Mari kita bersama-sama pergi ke kebun binatang, karena persoalan belum selesai. Kita dengarkan bersama gagasan pimpinan baru kebun binatang yang ingin mereposisi sebuah kandang penting. Penduduk kandang itu kambing, kancil, kelinci, kijang, kucing, kuda, anjing, domba, sapi, kerbau, gajah, rusa, perkutut, burung hantu, dan jerapah. Karena sudah 34 tahun lamanya serigala dikucilkan, pak kepala berminat benar memasukkan serigala ke dalam kandang besar itu.

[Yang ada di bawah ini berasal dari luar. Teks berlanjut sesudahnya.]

-- ==== Sys2Proof/Laws/Only.lean ====
section
/-!
SUPPORT. What a function of the model may change: `Only r s t` says that t differs from s in nothing outside the reach r, a list
of parts of the state, of dictionary objects by index and of registers by address.
-/
namespace Sys2Proof.Machine

theorem Part.same_refl (s : State) (p : Part) : p.same s s := by cases p <;> rfl

theorem Part.same_trans {s t u : State} {p : Part} (h : p.same t u) (g : p.same s t) : p.same s u := by
  cases p <;> exact Eq.trans h g

/-- One reach lies within another. -/
abbrev Reach.le (a b : Reach) : Prop :=
  (∀ p ∈ a.parts, p ∈ b.parts) ∧ ((∀ i ∈ a.objs, i ∈ b.objs) ∨ Part.objs ∈ b.parts) ∧
    ((∀ i ∈ a.regs, i ∈ b.regs) ∨ Part.regs ∈ b.parts)

theorem Reach.le_refl (a : Reach) : a.le a := ⟨fun _ => id, .inl fun _ => id, .inl fun _ => id⟩

theorem Reach.le_trans {a b x : Reach} (h : a.le b) (g : b.le x) : a.le x :=
  ⟨fun p k => g.1 p (h.1 p k),
   h.2.1.elim (fun k => g.2.1.elim (fun m => .inl fun i y => m i (k i y)) .inr) (fun k => .inr (g.1 _ k)),
   h.2.2.elim (fun k => g.2.2.elim (fun m => .inl fun i y => m i (k i y)) .inr) (fun k => .inr (g.1 _ k))⟩

/-- A result whose next state differs in nothing outside the reach. -/
structure OnlyR (r : Reach) (s : State) (o : Result) : Prop where
  only : ∀ t, o = .next t → Only r s t

theorem Only.refl (r : Reach) (s : State) : Only r s s :=
  ⟨fun p _ _ _ => p.same_refl s, fun _ _ _ => rfl, fun _ _ _ => rfl⟩

theorem Only.mono {a b : Reach} {s t : State} (h : Only a s t) (g : a.le b) : Only b s t :=
  ⟨fun p hp => h.part p (fun x => hp (g.1 p x)),
   fun hp a ha => h.obj (fun x => hp (g.1 _ x)) a fun x => (g.2.1.elim (fun k => ha (k _ x)) hp),
   fun hp a ha => h.reg (fun x => hp (g.1 _ x)) a fun x => (g.2.2.elim (fun k => ha (k _ x)) hp)⟩

theorem Only.up {a b : Reach} {s t : State} (h : Only a s t) (g : a.le b := by decide) : Only b s t := h.mono g

/-- Outermost first. -/
theorem Only.seq {a r : Reach} {s t u : State} (h : Only a t u) (g : Only r s t) (l : a.le r := by decide) :
    Only r s u :=
  have k := h.mono l
  ⟨fun p hp ho hr => Part.same_trans (k.part p hp ho hr) (g.part p hp ho hr), fun hp i hi => (k.obj hp i hi).trans (g.obj hp i hi),
   fun hp i hi => (k.reg hp i hi).trans (g.reg hp i hi)⟩

theorem Only.ite {p : Prop} [Decidable p] {r : Reach} {s a b : State} (h : Only r s a) (g : Only r s b) :
    Only r s (if p then a else b) := by
  split
  · exact h
  · exact g

theorem Only.cond {p : Bool} {r : Reach} {s a b : State} (h : Only r s a) (g : Only r s b) :
    Only r s (bif p then a else b) := by
  cases p
  · exact g
  · exact h

theorem Only.foldl {α : Type} {r : Reach} {f : State → α → State} {l : List α} {s t : State} (h : ∀ u x, Only r u (f u x))
    (g : Only r s t) : Only r s (l.foldl f t) := by
  induction l generalizing t with
  | nil => exact g
  | cons x l ih => exact ih ((h t x).seq g ⟨fun _ => id, .inl fun _ => id, .inl fun _ => id⟩)

theorem Only.optElim {α : Type} {r : Reach} {o : Option α} {s d : State} {f : α → State} (h : ∀ x, Only r s (f x))
    (g : Only r s d) : Only r s (o.elim d f) := by
  cases o
  · exact g
  · exact h _

theorem Only.snd {α : Type} {r : Reach} {p : α × State} {a : α} {s t : State} (e : p = (a, t)) (h : Only r s p.2) :
    Only r s t := by
  subst e; exact h

theorem Only.mk1 {α : Type} {r : Reach} {a : α} {s t : State} (h : Only r s t) : Only r s (t, a).1 := h

theorem Only.mk2 {α : Type} {r : Reach} {a : α} {s t : State} (h : Only r s t) : Only r s (a, t).2 := h

/-- A record update. -/
theorem Only.upd {r : Reach} {s t : State} (h : ∀ p, p ∈ r.parts ∨ p.same s t) : Only r s t :=
  ⟨fun p hp _ _ => (h p).resolve_left hp,
   fun hp a _ => by have x : t.objs = s.objs := (h .objs).resolve_left hp; rw [x],
   fun hp a _ => by have x : t.regs = s.regs := (h .regs).resolve_left hp; unfold State.reg; rw [x]⟩

theorem OnlyR.next {r : Reach} {s t : State} (h : Only r s t) : OnlyR r s (.next t) := ⟨fun _ e => by cases e; exact h⟩

theorem OnlyR.mono {a b : Reach} {s : State} {o : Result} (h : OnlyR a s o) (g : a.le b) : OnlyR b s o :=
  ⟨fun t e => (h.only t e).mono g⟩

/-! ## The primitives -/

theorem adr_ne {i n a : Nat} (h : adrIndex a ≠ i) : a ≠ adr i n := by
  intro e
  apply h
  rw [e]
  simp only [adrIndex, adr]
  omega

theorem State.setVal_only (s : State) (i n : Nat) (v : Val) : Only ⟨[], [i], []⟩ s (s.setVal i n v) :=
  ⟨fun p _ h _ => by cases p <;> first | rfl | exact absurd rfl h,
   fun _ a h => storeGet_storeSet_ne _ _ _ _ _ (adr_ne fun e => h (e ▸ List.mem_singleton.mpr rfl)),
   fun _ _ _ => rfl⟩

theorem State.setReg_only (s : State) (a : Nat) (v : Word) : Only ⟨[], [], [a]⟩ s (s.setReg a v) :=
  ⟨fun p _ _ h => by cases p <;> first | rfl | exact absurd rfl h,
   fun _ _ _ => rfl,
   fun _ b h => storeGet_storeSet_ne _ _ _ _ _ fun e => h (e ▸ List.mem_singleton.mpr rfl)⟩

theorem State.setMemByte_only (s : State) (a : Nat) (b : Byte) : Only ⟨[.mem], [], []⟩ s (s.setMemByte a b) :=
  Only.upd fun p => by cases p <;> first | exact .inr rfl | exact .inl (by decide)

theorem State.setMem_only (s : State) (a : Nat) (l : List Byte) : Only ⟨[.mem], [], []⟩ s (s.setMem a l) := by
  induction l generalizing s a with
  | nil => exact Only.refl _ s
  | cons b l ih => exact (ih _ _).seq (State.setMemByte_only s a b) (by decide)

theorem State.setFlashByte_only (s : State) (a : Nat) (b : Byte) : Only ⟨[.flash], [], []⟩ s (s.setFlashByte a b) :=
  Only.upd fun p => by cases p <;> first | exact .inr rfl | exact .inl (by decide)

theorem State.program_only (s : State) (a : Nat) (l : List Byte) : Only ⟨[.flash], [], []⟩ s (s.program a l) := by
  induction l generalizing s a with
  | nil => exact Only.refl _ s
  | cons b l ih => exact (ih _ _).seq (State.setFlashByte_only s a _) (by decide)

theorem State.draw_only (s : State) : Only ⟨[.fresh], [], []⟩ s s.draw.2 :=
  Only.upd fun p => by cases p <;> first | exact .inr rfl | exact .inl (by decide)

theorem State.drawBytes_only (s : State) (n : Nat) : Only ⟨[.fresh], [], []⟩ s (s.drawBytes n).2 :=
  Only.upd fun p => by cases p <;> first | exact .inr rfl | exact .inl (by decide)

theorem State.tick_only (s : State) (dt : Nat) : Only ⟨[.out, .now, .tc], [], []⟩ s (s.tick dt) :=
  Only.upd fun p => by cases p <;> first | exact .inr rfl | exact .inl (by decide)

theorem act_only {r : Reach} (dt : Nat) (s : State) (f : State → State) (hk2 : ∀ t, Only r t (f t))
    (l : Reach.le ⟨[.out, .now, .tc], [], []⟩ r) : OnlyR r s (act dt s f) :=
  .next (.ite ((s.tick_only dt).mono l) ((hk2 _).seq ((s.tick_only dt).mono l) ⟨fun _ => id, .inl fun _ => id, .inl fun _ => id⟩))

theorem actAlways_only {r : Reach} (dt : Nat) (s : State) (f : State → State) (hk2 : ∀ t, Only r t (f t))
    (l : Reach.le ⟨[.out, .now, .tc], [], []⟩ r) : OnlyR r s (actAlways dt s f) :=
  .next ((hk2 _).seq ((s.tick_only dt).mono l) ⟨fun _ => id, .inl fun _ => id, .inl fun _ => id⟩)

end Sys2Proof.Machine
end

Alasannya adalah bahwa demokrasi hewan harus ditegakkan, termasuk demokrasi serigala. Menurut serigala, ukuran demokrasi adalah "sama-sama hewan", dan gagasan ini dengan gigih didukung kepala kebun binatang. Ke-15 hewan lainnya itu tak setuju. Menurut mereka, definisi demokrasi adalah "sama-sama hewan yang tidak memakan satu sama lain". Pak kepala, ganjilnya, tak menerima logika ini dan tetap berfihak kepada definisi demokrasi serigala.

Pada suatu hari dia membawa seekor hewan berkaki empat ke depan kandang itu. "Kalian tengoklah makhluk penyabar ini. Nah, kan dia jinak dan baik hati," kata pak kepala. Ke-15 hewan itu berteriak. "Lho, itu kan serigala, yang memakai jaket kulit kambing dan memakai telinga kambing palsu!" seru mereka. "Biar menyamar seperti apa, pak kepala, kami tetap kenal betul bau keringat badannya!"

Keesokannya dia datang ke depan kandang, menuntun lagi makhluk itu. "Coba perhatikan ciptaan Tuhan ini, bukankah dia jinak dan baik hati?" tanyanya. Ke-15 hewan penghuni kandang bersorak. "Yaaah, itu kan serigala menyamar lagi, yang memakai rompi bulu domba, dan memakai tanduk domba palsu!" seru mereka. "Biar menyamar seperti apa, pak kepala, biar bulunya wol putih seperti domba Ostrali, kami tetap kenal gigi dan taringnya yang runcing-runcing itu!"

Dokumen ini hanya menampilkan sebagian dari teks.